William Smith

Personal information
- Full name: William Stevenson Smith
- Date of birth: 1865
- Place of birth: Haggate, England
- Position: Goalkeeper

Senior career*
- Years: Team / Apps / (Gls)
- 1887: Haggate
- 1888–1895: Burnley / 7 / (0)

= William Smith (footballer, born 1865) =

English footballer

William Stevenson Smith (1865–?) was an English professional footballer who played as a goalkeeper.
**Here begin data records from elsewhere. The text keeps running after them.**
theorem witness_ArrayInstructions :
    (∃ (s : State) (d a b : BitVec 5),
      s.clear { reads := [s.ra a, s.rb b], writes := [s.rd d], var := true, legal := !isKernel s.ctx.core } = true
      ∧ s.clear { reads := [s.ra a], writes := [s.rd d], var := true, legal := !isKernel s.ctx.core } = true
      ∧ ∀ n, n < 32 → ((s.core s.ctx.core).opslot n).owner = none)
    ∧ (∃ (s : State) (d a : BitVec 5),
      s.clear { reads := [s.ra a], writes := [s.rd d], var := true, legal := !isKernel s.ctx.core } = true
      ∧ ((s.g (s.ra a)).toNat % 2 ^ 32).testBit 31 = true ∧ ((s.core s.ctx.core).opslot 31).owner = some 1)
    ∧ (∃ (s : State) (a : BitVec 5), s.clear { reads := [s.ra a], legal := !isKernel s.ctx.core } = true
      ∧ (s.core s.ctx.core).tasks = [] ∧ (∀ e ∈ (s.core s.ctx.core).opslots, e.2.releaseAt = none)
      ∧ ((s.g (s.ra a)).toNat % 2 ^ 32).testBit 31 = true ∧ ((s.core s.ctx.core).opslot 31).owner = some s.ctx.pn)
    ∧ (∃ (s : State) (d a : BitVec 5), s.clear {
        reads := [s.ra a], writes := [s.rd d], var := true, legal := !isKernel s.ctx.core
        ready := (s.core s.ctx.core).tasks.length < 8 && (s.core s.ctx.core).futureFree } = true
      ∧ (s.core s.ctx.core).inScratchpad (s.g (s.ra a)) 64 = false)
    ∧ (∃ (s : State) (d a : BitVec 5), s.clear {
        reads := [s.ra a], writes := [s.rd d], var := true, legal := !isKernel s.ctx.core
        ready := (s.core s.ctx.core).tasks.length < 8 && (s.core s.ctx.core).futureFree } = true
      ∧ (s.core s.ctx.core).inScratchpad (s.g (s.ra a)) 64 = true ∧ (s.g (s.ra a)).toNat % 64 ≠ 0)
    ∧ (∃ (s : State) (d a : BitVec 5), s.clear {
        reads := [s.ra a], writes := [s.rd d], var := true, legal := !isKernel s.ctx.core
        ready := (s.core s.ctx.core).tasks.length < 8 && (s.core s.ctx.core).futureFree } = true
      ∧ (s.core s.ctx.core).inScratchpad (s.g (s.ra a)) 64 = true ∧ (s.g (s.ra a)).toNat % 64 = 0)
    ∧ (∃ (s : State) (d a b : BitVec 5), isKernel s.ctx.core = true ∧ s.me.state = .running
      ∧ s.waitsTag { reads := [s.ra a, s.rb b], writes := [s.rd d], var := true, legal := !isKernel s.ctx.core } = false
      ∧ s.waitsFlight { reads := [s.ra a, s.rb b], writes := [s.rd d], var := true, legal := !isKernel s.ctx.core } = false
      ∧ s.waitsTag { reads := [s.ra a] } = false) := by
  refine ⟨⟨base, 31, 31, 31, ?_⟩,
    ⟨on 0 (regs [(31, 0x80000000)]) (fun c => { c with opslots := [(31, { owner := some 1 })] }), 31, 31, ?_⟩,
    ⟨on 0 (regs [(31, 0x80000000)]) (fun c => { c with opslots := [(31, { owner := some 0, filled := true })] }), 31, ?_⟩,
    ⟨on 0 (regs [(31, 0x1000000)]), 31, 31, ?_⟩, ⟨on 0 (regs [(31, 32)]), 31, 31, ?_⟩, ⟨base, 31, 31, ?_⟩,
    ⟨on 256, 31, 31, 31, ?_⟩⟩ <;> decide

/-- A kernel core's process, with g31 and g30 as operands; process 7 of compute core 0 is q. -/
def kernel (x y : Word) (q : Proc := {}) : State :=
  { on 259 (regs [(31, x), (30, y)]) with cores := put (on 259 (regs [(31, x), (30, y)])).cores 0 (({} : Core).setProc 7 q) }

/-- The selectors: class 13, which is none; class 0, an endpoint of core 0; process identifiers 7 of core 0 and of die 1. -/
theorem witness_GateInstructions :
    (∃ (s : State) (a b : BitVec 5), s.clear { reads := [s.ra a, s.rb b], legal := isKernel s.ctx.core } = true
      ∧ s.selectorOk s.ctx.core (s.g (s.ra a)) = false)
    ∧ (∃ (s : State) (a b : BitVec 5), s.clear { reads := [s.ra a, s.rb b], legal := isKernel s.ctx.core } = true
      ∧ s.selectorOk s.ctx.core (s.g (s.ra a)) = true
      ∧ (s.core s.ctx.core).inScratchpad (s.g (s.rb b)) (imageBytes (selClass (s.g (s.ra a)))) = false)
    ∧ (∃ (s : State) (a b : BitVec 5), s.clear { reads := [s.ra a, s.rb b], legal := isKernel s.ctx.core } = true
      ∧ s.selectorOk s.ctx.core (s.g (s.ra a)) = true
      ∧ (s.core s.ctx.core).inScratchpad (s.g (s.rb b)) (imageBytes (selClass (s.g (s.ra a)))) = true
      ∧ (s.g (s.rb b)).toNat % min (imageBytes (selClass (s.g (s.ra a)))) 64 ≠ 0)
    ∧ (∃ (s : State) (a b : BitVec 5), s.clear { reads := [s.ra a, s.rb b], legal := isKernel s.ctx.core } = true
      ∧ s.selectorOk s.ctx.core (s.g (s.ra a)) = true
      ∧ (s.core s.ctx.core).inScratchpad (s.g (s.rb b)) (imageBytes (selClass (s.g (s.ra a)))) = true
      ∧ (s.g (s.rb b)).toNat % min (imageBytes (selClass (s.g (s.ra a)))) 64 = 0)
    ∧ (∃ (s : State) (a : BitVec 5), s.clear { reads := [s.ra a], legal := isKernel s.ctx.core } = true
      ∧ (s.core s.ctx.core).kernelHead = none
      ∧ pidOnDie s.ctx.core (s.g (s.ra a)) = none)
    ∧ (∃ (s : State) (a : BitVec 5) (k n : Nat), s.clear { reads := [s.ra a], legal := isKernel s.ctx.core } = true
      ∧ (s.core s.ctx.core).kernelHead = none
      ∧ pidOnDie s.ctx.core (s.g (s.ra a)) = some (k, n) ∧ (s.proc k n).state ≠ .faulted ∧ n ≠ 255
      ∧ (k ≠ s.ctx.core ∨ n ≠ s.ctx.pn) ∧ (s.proc k n).state = .ready ∧ (s.proc k n).wait = .none
      ∧ (s.core k).slotOf n = none)
    ∧ (∃ (s : State) (a : BitVec 5) (k n : Nat), s.clear { reads := [s.ra a], legal := isKernel s.ctx.core } = true
      ∧ (s.core s.ctx.core).kernelHead = none
      ∧ pidOnDie s.ctx.core (s.g (s.ra a)) = some (k, n) ∧ (s.proc k n).state = .faulted)
    ∧ (∃ (s : State) (a : BitVec 5) (k : Nat), s.clear { reads := [s.ra a], legal := isKernel s.ctx.core } = true
      ∧ (s.core s.ctx.core).kernelHead = none
      ∧ pidOnDie s.ctx.core (s.g (s.ra a)) = some (k, 255))
    ∧ (∃ (s : State) (a b : BitVec 5), isKernel s.ctx.core = false ∧ s.me.state = .running
      ∧ s.waitsTag { reads := [s.ra a, s.rb b] } = false ∧ s.waitsTag { reads := [s.ra a] } = false)
    ∧ (∃ (s : State) (a : BitVec 5), s.clear { reads := [s.ra a], legal := isKernel s.ctx.core } = true
      ∧ (s.core s.ctx.core).kernelHead.isSome = true) := by
  refine ⟨⟨kernel 13 0, 31, 30, ?_⟩, ⟨kernel 0 0x1000000, 31, 30, ?_⟩, ⟨kernel 0 16, 31, 30, ?_⟩, ⟨kernel 0 32, 31, 30, ?_⟩,
    ⟨kernel (512 * 256 + 7) 0, 31, ?_⟩, ⟨kernel 7 0 { state := .ready }, 31, 0, 7, ?_⟩,
    ⟨kernel 7 0 { state := .faulted }, 31, 0, 7, ?_⟩, ⟨kernel 255 0, 31, 0, ?_⟩, ⟨base, 31, 31, ?_⟩,
    ⟨on 259 (regs [(31, 7)]) (fun c => c.setProc 1 { state := .blockedSync, wait := .gset 0 0 }), 31, ?_⟩⟩ <;> decide

/-- Sixteen RUNNING residents, changed by p; process 20 READY at a priority. -/
def crowded (now prio : Nat) (p : Proc → Proc) (f : Core → Core := id) : State :=
  { cores := [(0, f { slots := (List.range 16).map (fun i => { proc := some i })
                      procs := (List.range 16).map (fun i => (i, p { state := .running })) ++ [(20, { state := .ready })]
                      ready := [(prio, [20])] })], ticks := now }

theorem witness_SchedulerEvents :
    (∃ (s : State) (core p h i : Nat), (s.core core).slots.length = 16 ∧ (s.core core).headReady = some (p, h)
      ∧ (s.core core).schedAt ≠ some s.ticks ∧ i < 15 ∧ ((s.core core).slot i).isEmpty = true
      ∧ (∀ j, j < i → ((s.core core).slot j).isEmpty = false))
    ∧ (∃ (s : State) (core p h i pn : Nat) (why : Leave), (s.core core).slots.length = 16
      ∧ (s.core core).headReady = some (p, h) ∧ (s.core core).schedAt ≠ some s.ticks
      ∧ (s.core core).chooseSlot s.ticks p = some (i, some why) ∧ i < 16 ∧ ((s.core core).slot i).proc = some pn
      ∧ (s.proc core pn).state = .running)
    ∧ (∃ (s : State) (core : Nat), (s.core core).headReady = none ∧ ((s.core core).slot 0).leaving = none)
    ∧ (∃ (s : State) (core slot pn inc : Nat), (s.core core).slots.length = 16 ∧ slot < 16
      ∧ ((s.core core).slot slot).leaving = some (.preempt, inc) ∧ ((s.core core).slot slot).proc = some pn
      ∧ (s.proc core pn).state = .running ∧ (s.proc core pn).held = false ∧ (s.proc core pn).wait = .none
      ∧ (s.core core).inFlight pn = false ∧ inc < 1024 ∧ inc ≠ pn ∧ (s.proc core inc).state = .ready
      ∧ (s.core core).slot15Work = false ∧ pn ≠ 255)
    ∧ (∃ (s : State) (core pn inc : Nat), (s.core core).slots.length = 16
      ∧ ((s.core core).slot 15).leaving = some (.preempt, inc) ∧ ((s.core core).slot 15).proc = some pn
      ∧ (s.proc core pn).state = .running ∧ (s.proc core pn).held = false ∧ (s.proc core pn).wait = .none
      ∧ (s.core core).inFlight pn = false ∧ inc < 1024 ∧ inc ≠ pn ∧ (s.proc core inc).state = .ready
      ∧ (s.core core).slot15Work = true)
    ∧ (∃ (s : State) (core slot pn e : Nat), (s.core core).slots.length = 16 ∧ slot < 16
      ∧ ((s.core core).slot slot).switchEnd = some e ∧ ((s.core core).slot slot).proc = some pn ∧ e = s.ticks
      ∧ (s.proc core pn).lateTrap = none)
    ∧ (∃ (s : State) (core p h i pn e : Nat), (s.core core).slots.length = 16 ∧ (s.core core).headReady = some (p, h)
      ∧ (s.core core).schedAt ≠ some s.ticks ∧ (s.core core).chooseSlot s.ticks p = some (i, some .displace) ∧ i < 16
      ∧ ((s.core core).slot i).settled = some pn ∧ (s.proc core pn).state = .running
      ∧ (s.proc core pn).tagSince = some e ∧ e + 64 = s.ticks)
    ∧ (∃ (s : State) (core i h : Nat), (s.core core).slots.length = 16 ∧ s.rotating core = some (i, h))
    ∧ (∃ (s : State) (core pn : Nat), (s.core core).slots.length = 16 ∧ ((s.core core).slot 15).resident = some pn ∧ pn < 255
      ∧ (s.proc core pn).state = .running ∧ (s.core core).overflowWork = true)
    ∧ (∃ (s : State) (core : Nat), (s.core core).slots.length = 16 ∧ ((s.core core).slot 15).isEmpty = true
      ∧ (s.core core).overflowWork = true ∧ (s.core core).handlerWork = false)
    ∧ (∃ (s : State) (core pn : Nat) (e : Word), (s.proc core pn).wait = .sleep e ∧ (s.proc core pn).state = .sleeping
      ∧ e.toNat = (s.cyc (dieOf core)).toNat ∧ (s.core core).slotOf pn ≠ none)
    ∧ (∃ (s : State) (core pn : Nat), (s.proc core pn).wait = .align ∧ (s.proc core pn).held = true
      ∧ (s.proc core pn).waitSince + 256 = s.ticks) := by
  refine ⟨⟨on 0 id (fun c => ({ c with ready := [(0, [7])] }).setProc 7 { state := .ready }), 0, 0, 7, 1, ?_⟩,
    ⟨crowded 0 1 id, 0, 1, 20, 0, 0, .preempt, ?_⟩, ⟨base, 0, ?_⟩,
    ⟨on 0 id (fun c => (c.setProc 20 { state := .ready }).setSlot 15 { proc := some 0, leaving := some (.preempt, 20) }), 0, 15, 0, 20, ?_⟩,
    ⟨on 0 id (fun c => ((c.setProc 20 { state := .ready }).setProc 255 { state := .ready }).setSlot 15 {
      proc := some 0, leaving := some (.preempt, 20) }), 0, 0, 20, ?_⟩,
    ⟨{ on 0 id (fun c => c.setSlot 15 { proc := some 0, switchEnd := some 4 }) with ticks := 4 }, 0, 15, 0, 4, ?_⟩,
    ⟨crowded 64 0 (fun p => { p with pend := [false, true], tagSince := some 0, tagRegs := [1] }), 0, 0, 20, 0, 0, 0, ?_⟩, ⟨crowded 16384 0 id, 0, 0, 20, ?_⟩,
    ⟨crowded 0 0 id (fun c => c.setProc 255 { state := .ready }), 0, 15, ?_⟩,
    ⟨on 0 id (fun c => c.setProc 255 { state := .ready }), 0, ?_⟩,
    ⟨{ on 0 (fun p => { p with state := .sleeping, wait := .sleep 9 }) with ticks := 9 }, 0, 0, 9, ?_⟩,
    ⟨{ on 0 (fun p => { p with held := true, wait := .align }) with ticks := 256 }, 0, 0, ?_⟩⟩ <;> decide

/-- Line 2^44 of job 0 in the buffer of cluster 0, which slot 0 of core 0 has asked for. -/
def cached (c : Cluster) (now : Nat) : State :=
  { on 0 id (fun c => c.setSlot 0 { proc := some 0, want := [2 ^ 44] }) with dies := [(0, { clusters := [(0, c)] })], ticks := now }

/-- A request of process 0, tag 0. -/
def withReq (r : Req) (p : Proc → Proc := id) (f : Core → Core := id) : State := on 0 p (fun c => f { c with reqs := [r], nextTag := 1 })

theorem witness_FetchAndBufferEvents :
    (∃ (s : State) (die cl : Nat), s.portLines die cl = [])
    ∧ (∃ (s : State) (die cl core i pn l since : Nat) (b : List Byte), dieOf core = die ∧ clusterOf core = cl ∧ i < 16
      ∧ (s.core core).slots.length = 16 ∧ (s.cluster die cl).invalidating = [] ∧ (s.cluster die cl).asks = [(l, core, i, since)]
      ∧ (s.cluster die cl).portAt ≠ some s.ticks
      ∧ since + 4 ≤ s.ticks ∧ (s.cluster die cl).find (s.jobOf core) (l / 4) = some b ∧ ((s.core core).slot i).proc = some pn
      ∧ (s.proc core pn).pc.toNat / 16 = l ∧ l ∈ ((s.core core).slot i).want)
    ∧ (∃ (s : State) (die cl job line core : Nat) (u : State) (b : List Byte), (s.cluster die cl).invalidating = []
      ∧ (s.cluster die cl).asks = [] ∧ (s.cluster die cl).fills = [(job, line, core)]
      ∧ s.fillFrom core job line = (u, some (.inl b)))
    ∧ (∃ (s : State) (die cl job line core : Nat) (u : State), (s.cluster die cl).invalidating = []
      ∧ (s.cluster die cl).asks = [] ∧ (s.cluster die cl).fills = [(job, line, core)]
      ∧ s.fillFrom core job line = (u, none))
    ∧ (∃ line : Nat, line * 64 < 2 ^ 48)
    ∧ (∃ (s : State) (die cl : Nat), (s.cluster die cl).invalidating ≠ [] ∧ (s.cluster die cl).asks = [])
    ∧ (∃ (s : State) (core pn x : Nat), (s.proc core pn).wait = .ifsync 0 x
      ∧ (s.core core).storesDone pn (s.core core).nextTag = false)
    ∧ (∃ (s : State) (core pn x : Nat), (s.proc core pn).wait = .ifsync 0 x
      ∧ (s.core core).storesDone pn (s.core core).nextTag = true)
    ∧ (∃ (s : State) (core pn i x : Nat), (s.proc core pn).wait = .ifsync 1 x ∧ (s.core core).slotOf pn = some i
      ∧ (s.proc core pn).state = .blockedSync)
    ∧ (∃ (s : State) (core tag : Nat) (r : Req), (s.core core).req tag = some r ∧ r.tag = tag ∧ r.phase = .buffered
      ∧ r.order ≠ .strong ∧ r.homePkg = pkgOf core)
    ∧ (∃ (s : State) (core tag : Nat) (r : Req), (s.core core).req tag = some r ∧ r.tag = tag ∧ r.phase = .buffered
      ∧ r.order ≠ .strong ∧ r.homePkg ≠ pkgOf core)
    ∧ (∃ (s : State) (core tag : Nat) (r : Req) (i : Nat), (s.core core).req tag = some r ∧ r.tag = tag ∧ r.phase = .full
      ∧ r.blocks = false ∧ (s.proc core r.pn).wait = .bufferFull tag ∧ (s.proc core r.pn).state = .blockedSync
      ∧ (s.core core).slotOf r.pn = some i ∧ r.homePkg = pkgOf core ∧ (s.core core).entryFree r = true)
    ∧ (∃ (s : State) (core tag : Nat) (r : Req), (s.core core).req tag = some r ∧ r.tag = tag ∧ r.phase = .refused
      ∧ r.homePkg = pkgOf core ∧ r.due = s.ticks) := by
  refine ⟨⟨base, 0, 0, ?_⟩,
    ⟨cached { asks := [(2 ^ 44, 0, 0, 0)], lines := [(0, 2 ^ 42, List.replicate 64 0)] } 4, 0, 0, 0, 0, 0, 2 ^ 44, 0, _, ?_, ?_, ?_, ?_,
      ?_, ?_, ?_, ?_, rfl, ?_⟩,
    ⟨{ on 0 id (page 0xC9) with dies := [(0, { clusters := [(0, { fills := [(0, 2 ^ 42, 0)] })] })] }, 0, 0, 0, 2 ^ 42, 0, _, _, ?_, ?_,
      ?_, rfl⟩,
    ⟨{ on 0 id (page (0x09 + 2 ^ 52)) with dies := [(0, { clusters := [(0, { fills := [(0, 2 ^ 42, 0)] })] })] }, 0, 0, 0, 2 ^ 42, 0, _, ?_,
      ?_, ?_, rfl⟩,
    ⟨2 ^ 42 - 1, ?_⟩, ⟨cached { invalidating := [(0, 0)] } 0, 0, 0, ?_⟩,
    ⟨withReq { kind := .store } (fun p => { p with state := .blockedSync, wait := .ifsync 0 0 }), 0, 0, 0, ?_⟩,
    ⟨on 0 (fun p => { p with state := .blockedSync, wait := .ifsync 0 0 }), 0, 0, 0, ?_⟩,
    ⟨on 0 (fun p => { p with state := .blockedSync, wait := .ifsync 1 600 }), 0, 0, 0, 600, ?_⟩,
    ⟨withReq { kind := .store, phase := .buffered, homeIsDie := true }, 0, 0, _, rfl, ?_⟩,
    ⟨withReq { kind := .store, phase := .buffered, homeIsDie := true, home := 4 }, 0, 0, _, rfl, ?_⟩,
    ⟨withReq { kind := .store, phase := .full } (fun p => { p with state := .blockedSync, wait := .bufferFull 0 }), 0, 0, _, 0, rfl, ?_⟩,
    ⟨withReq { phase := .refused }, 0, 0, _, rfl, ?_⟩⟩ <;> decide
He played seven matches in the Football League for Burnley.

==Career==
Born in Haggate, Lancashire, Smith played amateur local football before joining Burnley in October 1885. He was signed as an understudy to first-choice goalkeeper James McConnell, and accordingly played only a few friendly matches prior to the formation of the Football League. He made his competitive debut for Burnley in their first ever league match, the 2–5 defeat away at Preston North End on 8 September 1888. He kept his place in the side for the following two matches, but was dropped in favour of new signing Robert Kay. He never properly regained his place in the Burnley team, and had to wait until 30 November 1889 before he made another appearance. In total, Smith played seven league matches before leaving Burnley in 1895.

==1888-1889==
William Smith made his League & Club debut on 8 September 1888, as a goalkeeper, at Deepdale, the home of Preston North End. The home team defeated Burnley 5–2. William Smith appeared in only three of the 22 League matches played by Burnley in season 1888–89.